-- ==== Sys2Proof/Machine/Gwerno.lean ====
section
/-! DEFINITION. Gwerno containers: structure, manifest, digests and signature (10 R213-R218). -/
namespace Sys2Proof.Machine

/-- One section entry of the manifest (10 R214). -/
structure Sect where
  kind : Nat
  off : Nat
  len : Nat
  digest : Digest
  deriving DecidableEq, Repr, Inhabited

/-- A four-letter section kind as the number of its bytes. -/
def kindOf (a b c d : Char) : Nat := a.toNat + 256 * b.toNat + 65536 * c.toNat + 16777216 * d.toNat

/-! Fields of the header (10 R213); the container is its byte list. -/

def hdrMagicOk (c : List Byte) : Bool := slice c 0 4 == [0x47#8, 0x57#8, 0x52#8, 0x4E#8]
def hdrFormatOk (c : List Byte) : Bool := u16At c 4 == 1
def hdrType (c : List Byte) : Nat := u8At c 6
def hdrTotal (c : List Byte) : Nat := u64At c 0x08
def hdrManOff (c : List Byte) : Nat := u64At c 0x10
def hdrManBytes (c : List Byte) : Nat := u32At c 0x18
def hdrKeyOff (c : List Byte) : Nat := u64At c 0x20
def hdrSigOff (c : List Byte) : Nat := u64At c 0x28

def keyBytes : Nat := 1952
def sigBytes : Nat := 3309

def manifest (c : List Byte) : List Byte := slice c (hdrManOff c) (hdrManBytes c)
def manMagicOk (m : List Byte) : Bool := slice m 0 4 == [0x47#8, 0x57#8, 0x4D#8, 0x46#8]
def manType (m : List Byte) : Nat := u8At m 4
def manSections (m : List Byte) : Nat := u16At m 6
def manPublisher (m : List Byte) : Nat := u32At m 8
def manVersion (m : List Byte) : Nat := u32At m 0xC
def manKeyDigest (m : List Byte) : Digest := digestAt m 0x10

/-- The section entries a manifest lists (10 R214). -/
def sections (m : List Byte) : List Sect :=
  (List.range (manSections m)).map fun i =>
    let b := slice m (128 + 80 * i) 80
    { kind := u32At b 0, off := u64At b 8, len := u64At b 0x10, digest := digestAt b 0x20 }

/-- The manifest digest: the identity of an image (10 R215). -/
def manifestDigest (c : List Byte) : Digest := sha384 (manifest c)

/-- The checks of a header that an `image.load` makes before it reads the manifest (10 R221). -/
def headChecks (c : List Byte) (descTotal : Nat) : Bool :=
  hdrMagicOk c && hdrFormatOk c && (IType.ofCode (hdrType c)).isSome && hdrTotal c == descTotal &&
  decide (hdrManOff c + hdrManBytes c ≤ hdrTotal c)

/-- The checks of a manifest that follow (10 R221). -/
def manChecks (c m : List Byte) : Bool :=
  hdrManBytes c == 128 + 80 * manSections m && manMagicOk m && manType m == hdrType c

/-- The checks an `image.load` makes before it computes the digest (10 R221). -/
def loadChecks (c : List Byte) (descTotal : Nat) : Bool := headChecks c descTotal && manChecks c (manifest c)

/-- The parts of a container, as (offset, length) pairs: header, manifest, key, signature, sections. -/
def parts (c : List Byte) : List (Nat × Nat) :=
  [(0, 64), (hdrManOff c, hdrManBytes c), (hdrKeyOff c, keyBytes), (hdrSigOff c, sigBytes)] ++
  (sections (manifest c)).map fun s => (s.off, s.len)

def disjoint (a b : Nat × Nat) : Bool :=
  decide (a.1 + a.2 ≤ b.1) || decide (b.1 + b.2 ≤ a.1) || a.2 == 0 || b.2 == 0

def pairwiseDisjoint : List (Nat × Nat) → Bool
  | [] => true
  | a :: t => t.all (disjoint a) && pairwiseDisjoint t

/-- The container with the bytes of one part set to zero. -/
def blank (c : List Byte) (p : Nat × Nat) : List Byte :=
  c.take p.1 ++ zeros (min p.2 (c.length - p.1)) ++ c.drop (p.1 + p.2)

/-- Step 1 of verification: the container structure of 10 R213 and R214. -/
def structureOk (c : List Byte) : Bool :=
  let m := manifest c
  let ps := parts c
  loadChecks c c.length && zeroAt c 7 1 && zeroAt c 0x1C 4 && zeroAt c 0x30 16 &&
  decide (1 ≤ manSections m) && decide (manSections m ≤ 64) &&
  zeroAt m 5 1 && zeroAt m 0x40 64 &&
  ps.all (fun p => p.1 % 64 == 0 && decide (p.1 + p.2 ≤ c.length)) && pairwiseDisjoint ps &&
  (List.range (manSections m)).all (fun i => zeroAt m (128 + 80 * i + 4) 4 && zeroAt m (128 + 80 * i + 0x18) 8 &&
    (slice m (128 + 80 * i) 4).all fun b => decide (b.toNat < 0x80)) &&
  allZero (ps.foldl blank c)

/-- "GWERNO01", the context string of the signature (10 R216). -/
def gwernoContext : List Byte := [0x47#8, 0x57#8, 0x45#8, 0x52#8, 0x4E#8, 0x4F#8, 0x30#8, 0x31#8]

/-- The keyslot class a type requires (10 R218): 0 KS_FIRMWARE, 1 KS_CONTENT. -/
def requiredClass (t : Nat) : Nat := if t = 0x10 then 0 else 1

/-- The first KS_ACTIVE slot of the required class whose digest is the image's (10 R218). -/
def matchKeyslot (slots : List Keyslot) (cls : Nat) (d : Digest) : Option Nat :=
  slots.findIdx? fun k => decide (k.state = .active) && k.cls == cls && k.digest == d

/-- Signature checking (10 R218). -/
def signatureOk (slots : List Keyslot) (c : List Byte) : Bool :=
  let m := manifest c
  let key := slice c (hdrKeyOff c) keyBytes
  manKeyDigest m == sha384 key && (matchKeyslot slots (requiredClass (hdrType c)) (manKeyDigest m)).isSome &&
  mldsaVerify key m gwernoContext (slice c (hdrSigOff c) sigBytes)

/-- Every section's digest matches (10 R219, step 3). -/
def digestsOk (c : List Byte) : Bool :=
  (sections (manifest c)).all fun s => sha384 (slice c s.off s.len) == s.digest

/-- The bytes of the first section of a kind. -/
def sectOf (c : List Byte) (kind : Nat) : List Byte :=
  match (sections (manifest c)).find? fun s => s.kind == kind with
  | some s => slice c s.off s.len
  | none => []

/-- Where the first section of a kind begins. -/
def sectOff (c : List Byte) (kind : Nat) : Nat :=
  (((sections (manifest c)).find? fun s => s.kind == kind).map (·.off)).getD 0

/-- Bytes with some replaced from an offset on; those that reach beyond the end change nothing. -/
def patch (c : List Byte) (off : Nat) (b : List Byte) : List Byte :=
  if off + b.length ≤ c.length then c.take off ++ b ++ c.drop (off + b.length) else c

/-- The container holds exactly one section of each kind in `must`, at most one of `may`, and no other. -/
def sectionsExactly (c : List Byte) (must : List Nat) : Bool :=
  let ks := (sections (manifest c)).map (·.kind)
  ks.length == must.length && must.all fun k => ks.count k == 1

end Sys2Proof.Machine
end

TO DO: Lines from the start of the entries through the one containing "def hdrManOff (c" are to be set down again exactly, both ends included.

EXPECTED ANSWER:
-- ==== Sys2Proof/Machine/Gwerno.lean ====
section
/-! DEFINITION. Gwerno containers: structure, manifest, digests and signature (10 R213-R218). -/
namespace Sys2Proof.Machine

/-- One section entry of the manifest (10 R214). -/
structure Sect where
  kind : Nat
  off : Nat
  len : Nat
  digest : Digest
  deriving DecidableEq, Repr, Inhabited

/-- A four-letter section kind as the number of its bytes. -/
def kindOf (a b c d : Char) : Nat := a.toNat + 256 * b.toNat + 65536 * c.toNat + 16777216 * d.toNat

/-! Fields of the header (10 R213); the container is its byte list. -/

def hdrMagicOk (c : List Byte) : Bool := slice c 0 4 == [0x47#8, 0x57#8, 0x52#8, 0x4E#8]
def hdrFormatOk (c : List Byte) : Bool := u16At c 4 == 1
def hdrType (c : List Byte) : Nat := u8At c 6
def hdrTotal (c : List Byte) : Nat := u64At c 0x08
def hdrManOff (c : List Byte) : Nat := u64At c 0x10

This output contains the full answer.